* Information supplied *
--*--

-- ==== Sys2Proof/Proofs/FixedPoint.lean ====
section
/-! PROOFS. The fixed-point unit (R120 to R129): what its operations do to words, and its seven commands as one register
write each. -/

namespace Sys2Proof.Machine

open Sys2Proof.Claims

variable {nc xl : Nat}

/-- A well-formed command is read back from its word (R91 to R97). -/
theorem decode_encode_of_wf {i : Instr} (h : i.wf = true) : decode (encode i) = .ok i := by
  rw [Proofs.decodeOfEncode i, if_pos h]

/-- A command that ends by writing one register answers a next state with that register written and no other piece
changed (R120). -/
theorem writeBack_regFrame (rd : Reg) (v : Word) (s : State nc) :
    ∃ t, writeBack rd v s = .next t ∧ t.reg rd = v ∧ RegFrame rd s t :=
  ⟨_, writeBack_eq rd v s, by rw [reg_advance, reg_setReg_self], regFrame_setReg s rd v⟩

/-! LIH and LIL. -/

/-- LIH's word is `imm16 * 65536` (R121). -/
theorem toNat_lih_word (imm : BitVec 16) : (BitVec.ofNat 32 (imm.toNat * fixOne 32)).toNat = imm.toNat * 65536 := by
  have := imm.isLt
  rw [fixOne_word, BitVec.toNat_ofNat]
  omega

/-- LIH's word is the fixed-point word of the signed immediate (R121). -/
theorem toInt_lih_word (imm : BitVec 16) : (BitVec.ofNat 32 (imm.toNat * fixOne 32)).toInt = imm.toInt * 65536 := by
  rw [lih_word, BitVec.toInt_append_zero, Int.mul_comm]
  rfl

/-- LIL's word keeps the integer half (R122). -/
theorem toNat_lil_word (v : Word) (imm : BitVec 16) :
    (BitVec.ofNat 32 (upart v * fixOne 32 + imm.toNat % fixOne 32)).toNat = v.toNat / 65536 * 65536 + imm.toNat := by
  have := v.isLt
  have := imm.isLt
  rw [upart_eq_div, fixOne_word, BitVec.toNat_ofNat]
  omega

/-! ADD and SUB: the signed reading plays no part in the word (R124, R125). -/

theorem fxadd_eq_add (a b : BitVec xl) : fxadd a b = a + b := by
  simp only [fxadd, wrap, s32, BitVec.ofInt_add, BitVec.ofInt_toInt]

theorem fxsub_eq_sub (a b : BitVec xl) : fxsub a b = a - b := by
  simp only [fxsub, wrap, s32, Int.sub_eq_add_neg, BitVec.ofInt_add, BitVec.ofInt_neg, BitVec.ofInt_toInt,
    BitVec.sub_eq_add_neg]

/-- A signed result that is in range is not changed by `wrap` (R8). -/
theorem toInt_wrap_word {n : Int} (hlo : -2 ^ 31 ≤ n) (hhi : n < 2 ^ 31) : (wrap n : Word).toInt = n :=
  BitVec.toInt_ofInt_eq_self (by decide) hlo hhi

/-- The difference of two words as integers (R125). -/
theorem natCast_toNat_sub (a b : Word) : ((a - b).toNat : Int) = ((a.toNat : Int) - b.toNat) % 2 ^ 32 := by
  have := a.isLt
  have := b.isLt
  rw [BitVec.toNat_sub]
  omega

/-! MUL. -/

/-- Bits [47:16] of a 64-bit integer are its floor quotient by 65536 (R9, R126). -/
theorem extractLsb'_ofInt (n : Int) : (BitVec.ofInt 64 n).extractLsb' 16 32 = BitVec.ofInt 32 (n / 65536) := by
  apply BitVec.eq_of_toNat_eq
  rw [BitVec.extractLsb'_toNat, Nat.shiftRight_eq_div_pow, BitVec.toNat_ofInt, BitVec.toNat_ofInt]
  omega

/-- MUL is bits [47:16] of the 64-bit two's-complement product (R126). -/
theorem fxmul_eq_extractLsb' (a b : Word) : fxmul a b = (a.signExtend 64 * b.signExtend 64).extractLsb' 16 32 := by
  have hprod : a.signExtend 64 * b.signExtend 64 = BitVec.ofInt 64 (a.toInt * b.toInt) := (BitVec.ofInt_mul ..).symm
  rw [hprod, extractLsb'_ofInt, fxmul_word]

theorem fxmul_comm (a b : Word) : fxmul a b = fxmul b a := by
  rw [fxmul_word, fxmul_word, Int.mul_comm]

theorem fxmul_one (a : Word) : fxmul a 0x00010000 = a := by
  have h1 : (0x00010000 : Word).toInt = 65536 := rfl
  rw [fxmul_word, h1, Int.mul_ediv_cancel _ (by decide), BitVec.ofInt_toInt]

theorem fxmul_zero (a : Word) : fxmul a 0 = 0 := by
  have h0 : (0 : Word).toInt = 0 := rfl
  rw [fxmul_word, h0, Int.mul_zero]
  rfl

/-! DIV, case by case (R127). -/

theorem fxdiv_one (a : Word) : fxdiv a 0x00010000 = a := by
  rw [fxdiv_word, if_pos rfl]

/-- A quotient that fits is the result, truncated toward zero; the exact quotient by 1.0 is the dividend, so that the
first case of R127 is no exception. -/
theorem toInt_fxdiv_of_fits {a b : Word} (hb : b ≠ 0) (h : |Int.tdiv (a.toInt * 65536) b.toInt| ≤ 0x7FFFFFFF) :
    (fxdiv a b).toInt = Int.tdiv (a.toInt * 65536) b.toInt := by
  by_cases h1 : b = 0x00010000
  · subst h1
    rw [fxdiv_one]
    exact (Int.mul_tdiv_cancel a.toInt (by decide : (65536 : Int) ≠ 0)).symm
  · have hfit := abs_le.1 h
    rw [fxdiv_word, if_neg h1, if_neg hb, if_pos hfit]
    exact toInt_wrap_word (by omega) (by omega)

/-- A zero divisor and a quotient that does not fit saturate (R127). -/
theorem fxdiv_of_saturates {a b : Word} (h1 : b ≠ 0x00010000)
    (h : b = 0 ∨ 0x7FFFFFFF < |Int.tdiv (a.toInt * 65536) b.toInt|) : fxdiv a b = divSaturated a b := by
  rw [fxdiv_word, if_neg h1]
  by_cases hb : b = 0
  · rw [if_pos hb]
  · have hbig := h.resolve_left hb
    rw [if_neg hb, if_neg fun hfit => not_le.2 hbig (abs_le.2 hfit)]

/-- The saturation value by the sign bits [31] (R127). -/
theorem divSaturated_eq_ite_getLsbD (a b : Word) :
    divSaturated a b = if a.getLsbD 31 = b.getLsbD 31 then 0x7FFFFFFF else 0x80000001 := by
  rw [divSaturated_word, BitVec.msb_eq_getLsbD_last, BitVec.msb_eq_getLsbD_last]

theorem zero_fxdiv {b : Word} (hb : b ≠ 0) : fxdiv 0 b = 0 := by
  have hq : Int.tdiv ((0 : Word).toInt * 65536) b.toInt = 0 := Int.zero_tdiv _
  apply BitVec.eq_of_toInt_eq
  rw [toInt_fxdiv_of_fits hb (by rw [hq]; decide), hq]
  rfl

/-- Division by 0 goes by the sign of the dividend (R127, R128). -/
theorem fxdiv_zero (a : Word) : fxdiv a 0 = if 0 ≤ a.toInt then 0x7FFFFFFF else 0x80000001 := by
  have hsign : a.msb = (0 : Word).msb ↔ 0 ≤ a.toInt := by
    rw [BitVec.msb_eq_toInt, show (0 : Word).msb = false from rfl, decide_eq_false_iff_not, not_lt]
  rw [fxdiv_of_saturates (by decide) (.inl rfl), divSaturated_word]
  exact if_congr hsign rfl rfl

/-- Negating the dividend negates a result that fits (R128). -/
theorem toInt_fxdiv_neg_left {a a' b : Word} (hb : b ≠ 0) (ha : a'.toInt = -a.toInt)
    (h : |Int.tdiv (a.toInt * 65536) b.toInt| ≤ 0x7FFFFFFF) : (fxdiv a' b).toInt = -(fxdiv a b).toInt := by
  have hq : Int.tdiv (a'.toInt * 65536) b.toInt = -Int.tdiv (a.toInt * 65536) b.toInt := by
    rw [ha, Int.neg_mul, Int.neg_tdiv]
  rw [toInt_fxdiv_of_fits hb h, toInt_fxdiv_of_fits hb (by rw [hq, abs_neg]; exact h), hq]

/-- Negating the divisor negates a result that fits (R128). -/
theorem toInt_fxdiv_neg_right {a b b' : Word} (hb : b ≠ 0) (hb' : b'.toInt = -b.toInt)
    (h : |Int.tdiv (a.toInt * 65536) b.toInt| ≤ 0x7FFFFFFF) : (fxdiv a b').toInt = -(fxdiv a b).toInt := by
  have hne : b' ≠ 0 := by
    rintro rfl
    exact hb (BitVec.eq_of_toInt_eq (Int.neg_eq_zero.1 hb'.symm))
  have hq : Int.tdiv (a.toInt * 65536) b'.toInt = -Int.tdiv (a.toInt * 65536) b.toInt := by
    rw [hb', Int.tdiv_neg]
  rw [toInt_fxdiv_of_fits hb h, toInt_fxdiv_of_fits hne (by rw [hq, abs_neg]; exact h), hq]

end Sys2Proof.Machine

namespace Sys2Proof.Proofs

open Sys2Proof.Machine

/-- Settles O16: the sum of the words, and the exact signed sum where `wrap` has nothing to do. -/
theorem addWraps : Obligations.AddWraps := by
  intro rd ra rb s
  obtain ⟨t, ht, hv, hframe⟩ := writeBack_regFrame rd (fxadd (s.reg ra) (s.reg rb)) s
  refine ⟨decode_encode_of_wf (i := .add rd ra rb) rfl, t, ht, ?_, fun hlo hhi => ?_, hframe⟩
  · rw [hv, fxadd_eq_add, BitVec.toNat_add]
  · rw [hv]
    exact toInt_wrap_word hlo hhi

/-- Settles O17: SUB is the difference of the words. -/
theorem subWraps : Obligations.SubWraps := by
  intro rd ra rb s
  obtain ⟨t, ht, hv, hframe⟩ := writeBack_regFrame rd (fxsub (s.reg ra) (s.reg rb)) s
  refine ⟨decode_encode_of_wf (i := .sub rd ra rb) rfl, t, ht, ?_, hframe⟩
  rw [hv, fxsub_eq_sub, natCast_toNat_sub]

/-- Settles O18: the floor quotient of the product is its middle bits. -/
theorem mulTakesMiddleBitsOfProduct : Obligations.MulTakesMiddleBitsOfProduct := by
  intro rd ra rb s
  obtain ⟨t, ht, hv, hframe⟩ := writeBack_regFrame rd (fxmul (s.reg ra) (s.reg rb)) s
  exact ⟨decode_encode_of_wf (i := .mul rd ra rb) rfl, t, ht, hv.trans (fxmul_eq_extractLsb' _ _), hframe⟩

/-- Settles O19, by the three cases of DIV. -/
theorem divTruncatesAndSaturates : Obligations.DivTruncatesAndSaturates := by
  intro rd ra rb s
  obtain ⟨t, ht, hv, hframe⟩ := writeBack_regFrame rd (fxdiv (s.reg ra) (s.reg rb)) s
  refine ⟨decode_encode_of_wf (i := .div rd ra rb) rfl, t, ht, hframe, fun h1 => ?_, fun _ hb hfit => ?_,
    fun h1 hsat => ?_⟩
  · rw [hv, h1, fxdiv_one]
  · rw [hv, toInt_fxdiv_of_fits hb hfit]
  · rw [hv, fxdiv_of_saturates h1 hsat, divSaturated_eq_ite_getLsbD]

/-- Settles O20, one identity after the other. -/
theorem arithmeticIdentities : Obligations.ArithmeticIdentities := by
  intro a b
  refine ⟨fxmul_one a, fxdiv_one a, ?_, fxmul_comm a b, ?_, ?_, ?_, fxmul_zero a, zero_fxdiv, fxdiv_zero a⟩
  · rw [fxadd_eq_add, fxadd_eq_add, BitVec.add_comm]
  · rw [fxadd_eq_add, fxsub_eq_sub, BitVec.add_sub_cancel]
  · rw [fxadd_eq_add]
    exact BitVec.add_zero a
  · rw [fxsub_eq_sub]
    exact BitVec.sub_zero a

/-- Settles O21: the quotient truncated toward zero is odd in both operands, and its negation fits as it does. -/
theorem divIsOddInBothOperands : Obligations.DivIsOddInBothOperands :=
  fun _ _ _ _ hb ha' hb' hfit => ⟨toInt_fxdiv_neg_left hb ha' hfit, toInt_fxdiv_neg_right hb hb' hfit⟩

/-- Settles O13, by the two readings of LIH's word. -/
theorem lihLoadsIntegerHalf : Obligations.LihLoadsIntegerHalf := by
  intro rd imm s
  obtain ⟨t, ht, hv, hframe⟩ := writeBack_regFrame rd (BitVec.ofNat 32 (imm.toNat * fixOne 32)) s
  refine ⟨decode_encode_of_wf (i := .lih rd imm) rfl, t, ht, ?_, ?_, hframe⟩
  · rw [hv, toNat_lih_word]
  · rw [hv, toInt_lih_word]

/-- Settles O14, by LIL's word. -/
theorem lilLoadsFractionHalf : Obligations.LilLoadsFractionHalf := by
  intro rd imm s
  obtain ⟨t, ht, hv, hframe⟩ :=
    writeBack_regFrame rd (BitVec.ofNat 32 (upart (s.reg rd) * fixOne 32 + imm.toNat % fixOne 32)) s
  refine ⟨decode_encode_of_wf (i := .lil rd imm) rfl, t, ht, ?_, hframe⟩
  rw [hv, toNat_lil_word]

/-- Settles O15: MOV writes the register it reads. -/
theorem movCopiesARegister : Obligations.MovCopiesARegister :=
  fun rd ra s => ⟨decode_encode_of_wf (i := .mov rd ra) rfl, writeBack_regFrame rd (s.reg ra) s⟩

end Sys2Proof.Proofs
end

--*--

* Exercise goal *
Which of the lines in the data hold the string "Obligations"? Report each of them by copying it.

* Written answer *
theorem addWraps : Obligations.AddWraps := by
theorem subWraps : Obligations.SubWraps := by
theorem mulTakesMiddleBitsOfProduct : Obligations.MulTakesMiddleBitsOfProduct := by
theorem divTruncatesAndSaturates : Obligations.DivTruncatesAndSaturates := by
theorem arithmeticIdentities : Obligations.ArithmeticIdentities := by
theorem divIsOddInBothOperands : Obligations.DivIsOddInBothOperands :=
theorem lihLoadsIntegerHalf : Obligations.LihLoadsIntegerHalf := by
theorem lilLoadsFractionHalf : Obligations.LilLoadsFractionHalf := by
theorem movCopiesARegister : Obligations.MovCopiesARegister :=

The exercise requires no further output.